We were dumb enough to elect this idiot. We deserve it.
The Equality of Failure in Chicago
The city’s school board wants to cancel selective-enrollment schools that are a path upward for low-income students.
By The Editorial Board, WSJ
Dec. 18, 2023 6:32 pm ET
What if you could create public schools that are racially and economically diverse with 90% of children reading at grade level? That’s the profile of a handful of selective-enrollment schools in Chicago that have been a success for many parents. Instead of replicating the model, the Chicago Public School system (CPS) wants to end it.
The Chicago school board last week passed a resolution that endorses phasing out selective enrollment. The purpose would be to “transition away” from test-based enrollment policies “that further stratification and inequity in CPS and drive student enrollment away from neighborhood schools,” the board said. That would cover Chicago’s 11 selective high schools that rank academically among the best in the state and nationwide.
The schools are a beacon for children from all neighborhoods, and admission is weighted to allocate spots among different income groups. The idea is to bring in high achievers from all backgrounds, ensuring that children from difficult circumstances can thrive.
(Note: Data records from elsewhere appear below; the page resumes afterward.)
theorem exec_captureClear_eq_regWrite (s : State) (src agent : Nat) {addr : Addr} {d : RegDef}
    (hlow : regAt (addr / 8 * 8) = some (d, addr / 8 * 8, false)) (hw1c : d.w1c = 2 ^ 63) :
    exec (.captureClear src agent addr) s = .next (s.regWrite ⟨src, agent⟩ (addr / 8 * 8 + 4) (2 ^ 31)) := by
  have hbit : bit (2 ^ 63) 63 = true := by decide
  show execCaptureClear src agent addr s = _
  simp only [execCaptureClear, hlow, hw1c, hbit, beq_self_eq_true, Bool.and_self, if_true]

theorem State.bit_fset_valid_zero (s : State) (a : Addr) : bit ((s.fset ⟨a, 63, 63⟩ 0).rd a).toNat 63 = false := by
  rw [bit_eq_testBit, s.rd_fset_self ⟨a, 63, 63⟩ 0, testBit_wput _ _ _ _ _ (Nat.le_refl 63) (Nat.lt_succ_self 63)]
  rfl

theorem State.becomes_fset_valid_zero (s : State) (a : Addr) : Becomes s (s.fset ⟨a, 63, 63⟩ 0) [(⟨a, 63, 63⟩, 0)] [] :=
  (Becomes.refl s).fset _ 0 ⟨Nat.le_refl 63, Nat.lt_succ_self 63⟩ (Nat.two_pow_pos _) (fun _ h => nomatch h)

/-- Settles O9: the write of CAPTURE_CLEAR reaches a register without a rule of its own, and sets its `valid` field to 0. -/
theorem captureClearClears : Obligations.CaptureClearClears := by
  unfold Obligations.CaptureClearClears
  intro s src agent addr v d hreach hlow hup hown hw1c hrw hstg hlck
  refine ⟨s.fset ⟨addr / 8 * 8, 63, 63⟩ 0, ?_, s.becomes_fset_valid_zero _, State.rd_capture_of_free _ _ _ (s.bit_fset_valid_zero _)⟩
  rw [exec_captureClear_eq_regWrite s src agent hlow hw1c, s.regWrite_eq_swWrite _ _ hreach hup hown,
    s.swWrite_clears_valid _ hup hw1c hrw hstg hlck]

end Sys2Proof.Machine
end

section
/-! The package architecture: an access that does not decode raises its event, is counted and captured, and ends with an error response (R29–R31). -/

namespace Sys2Proof.Machine

/-! ### The error of an access that does not decode -/

/-- The source that an access is recorded with: the debug port, 0xD, is source 8 (log entry 61). -/
def sourceCode (src : Nat) : Nat := if src = 0xD then 8 else src

/-- R29, R30: an access by no task that does not decode raises its event. -/
def State.raiseUndecoded (s : State) (src agent : Nat) : State :=
  s.raise (if src < 8 ∧ (agent < 18 ∨ agent = 0x21 ∨ agent = 0x22) then 0x2002 else 0x0001)
    (if src < 8 then src else if src = 9 then 9 else 8) (if src < 0xA then agent else 0xFF) 0

/-- R31: PKG_DECODE_ERR keeps what it holds, against an access of source `src`. -/
abbrev State.DecodeHeld (s : State) (src : Nat) : Prop :=
  bit (s.rd Reg.PKG_DECODE_ERR).toNat 63 = true ∧ ¬ (s.mem.decodeAt = some s.now ∧ src < s.fget Reg.PKG_DECODE_ERR_source)

/-- What PKG_DECODE_ERR takes (Table 1.10). -/
def decodeWord (src agent a kind : Nat) : Nat :=
  a % 2 ^ 48 + agent / 16 % 16 * 2 ^ 48 + agent % 16 * 2 ^ 52 + src * 2 ^ 56 + kind % 8 * 2 ^ 60 + 2 ^ 63

theorem bits_addr (a : Nat) : bits a 47 0 = a % 2 ^ 48 := by simp [bits]

/-- What the event and the count of R29 to R31 leave: the capture is still to come. -/
def State.undecodedCounted (s : State) (src agent : Nat) : State := (s.raiseUndecoded src agent).count Reg.PKG_DECODE_CNT_count 1

/-- PKG_DECODE_ERR takes a word at a Device Time. -/
def State.captureUndecoded (s : State) (at_ : Time) (w : Nat) : State :=
  { s.wr Reg.PKG_DECODE_ERR (BitVec.ofNat 64 w) with mem := { s.mem with decodeAt := some at_ } }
At Jones College Prep High School, 91% of students read at grade level. At Northside College Prep, 92% do, according to Wirepoints and the Illinois State Board of Education.
But Chicago Mayor Brandon Johnson sees the success of black and Hispanic students at selective-enrollment schools as a threat. “When those students succeed at a selective enrollment, particularly black students,” Mr. Johnson said in a 2018 conversation, “what ends up happening is all other black students who don’t meet those same standards get shamed. . . . ‘See, so and so made it out, what’s your problem?’”
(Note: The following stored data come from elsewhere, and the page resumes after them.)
-- ==== Sys2Proof/Machine/Decoder.lean ====
section
/-! DEFINITION. The message decoder (42_decoder.md): the meanings of the inbound frame kinds. They run inside the step
that accepts a frame (R96), read HdrBuf, PayBuf and plen, and write none of the state of 10_state.md R14 (R111). -/

namespace Sys2Proof.Machine

/-- `emit ACK(status, ACK_CLASS(status))` with `status = le_4(PayBuf, 0)` (R100, R101). -/
def emitAck (s : State) : State := (s.emit [.ack s.ackStatus (ackClass s.params s.ackStatus)]).addDraws 1

/-- `emit NAV_SAMPLE(id, NAVFIELDS)` (R102, R106). -/
def emitNav (id : U16) (s : State) : State := (s.emit [.navSample id s.navFields]).addDraws navDraws

/-- `raise UNEXPECTED_ID(id, resp)` (R105). -/
def emitUnexpected (id : U16) (resp : Bool) (s : State) : State := s.emit [.unexpectedId id resp]

/-- RESP_NAV (R104): the outcome of a navigation id with the response flag, per P_RESP_NAV. -/
def emitRespNav (id : U16) (s : State) : State :=
  match s.params.respNav with
  | .unexpected => emitUnexpected id true s
  | .decode => emitNav id s

/-- LOG_ACK (R100). -/
def execLogAck (_t : BitVec 7) (s : State) : Host.Outcome State Fault Refusal := .next (emitAck s)

/-- NAV_244 (R102). -/
def execNav244 (_t : BitVec 7) (s : State) : Host.Outcome State Fault Refusal := .next (emitNav 244#16 s)

/-- NAV_241 (R102). -/
def execNav241 (_t : BitVec 7) (s : State) : Host.Outcome State Fault Refusal := .next (emitNav 241#16 s)

/-- NAV_1_QUIRK (R103). -/
def execNav1Quirk (_t : BitVec 7) (s : State) : Host.Outcome State Fault Refusal := .next (emitNav 1#16 s)

/-- RESP_244 (R104). -/
def execResp244 (_t : BitVec 7) (s : State) : Host.Outcome State Fault Refusal := .next (emitRespNav 244#16 s)

/-- RESP_241 (R104). -/
def execResp241 (_t : BitVec 7) (s : State) : Host.Outcome State Fault Refusal := .next (emitRespNav 241#16 s)

/-- UNEXPECTED (R105). -/
def execUnexpected (id : U16) (resp : Bool) (_t : BitVec 7) (s : State) : Host.Outcome State Fault Refusal :=
  .next (emitUnexpected id resp s)

/-- Dispatch on K (R99), by the table of 30_encoding.md R60: run the frame kind of the key. -/
def dispatchFrame (k : Key) (s : State) : Host.Outcome State Fault Refusal :=
  match rxKind k with
  | .logAck => execLogAck (keyType k) s
  | .nav244 => execNav244 (keyType k) s
  | .nav241 => execNav241 (keyType k) s
  | .nav1Quirk => execNav1Quirk (keyType k) s
  | .resp244 => execResp244 (keyType k) s
  | .resp241 => execResp241 (keyType k) s
  | .unexpected => execUnexpected (keyId k) (keyResp k) (keyType k) s

/-- GPS_TIME(hdr_week, hdr_ms, hdr_tstat) (R98). -/
def State.gpsTimeEvent (s : State) : OutEvent := .gpsTime s.hdrWeek s.hdrMs s.hdrTstat

/-- DECODE (R96): push the GPS time, then dispatch on the key in HdrBuf. -/
def decodeFrame (s : State) : Host.Outcome State Fault Refusal := dispatchFrame s.key (s.emit [s.gpsTimeEvent])

end Sys2Proof.Machine
end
His solution is the equality of failure. The Chicago Teachers Union (CTU) agrees, noting in a statement that while selective-enrollment schools were intended to desegregate school districts, they have now “contributed to more segregation.” The lack of resources at neighborhood schools, they say, is a form of “educational apartheid” while selective enrollment schools “uplift the few and usher in inequities to the many.” In fact, selective enrollments narrow the racial achievement gap that is typical in Chicago.
At Bronzeville Classical Elementary, a selective school on the south side, 73% of students are black and 72% of the black students read at grade level. For other public schools in the district, only 26% of students read at grade level, according to the Illinois Report Card. Perversely, the school board would prefer to cancel Bronzeville and send more children to lousy neighborhood schools.
The school board claims selective enrollment succeeds at the expense of neighborhood schools. The truth is they succeed where neighborhood schools are already failing. They are on the chopping block because their success undermines the union line that public schools merely need more money.
CTU President Stacy Davis Gates sends her son to private school, but many can’t afford that option. The CTU worked hard to end a scholarship program that allowed families school choice at local private schools. Now they are seeking to end a route to academic achievement even at union-staffed public schools. Mr. Johnson said during his campaign that he wouldn’t end the school’s selective-enrollment schools. What does he say now?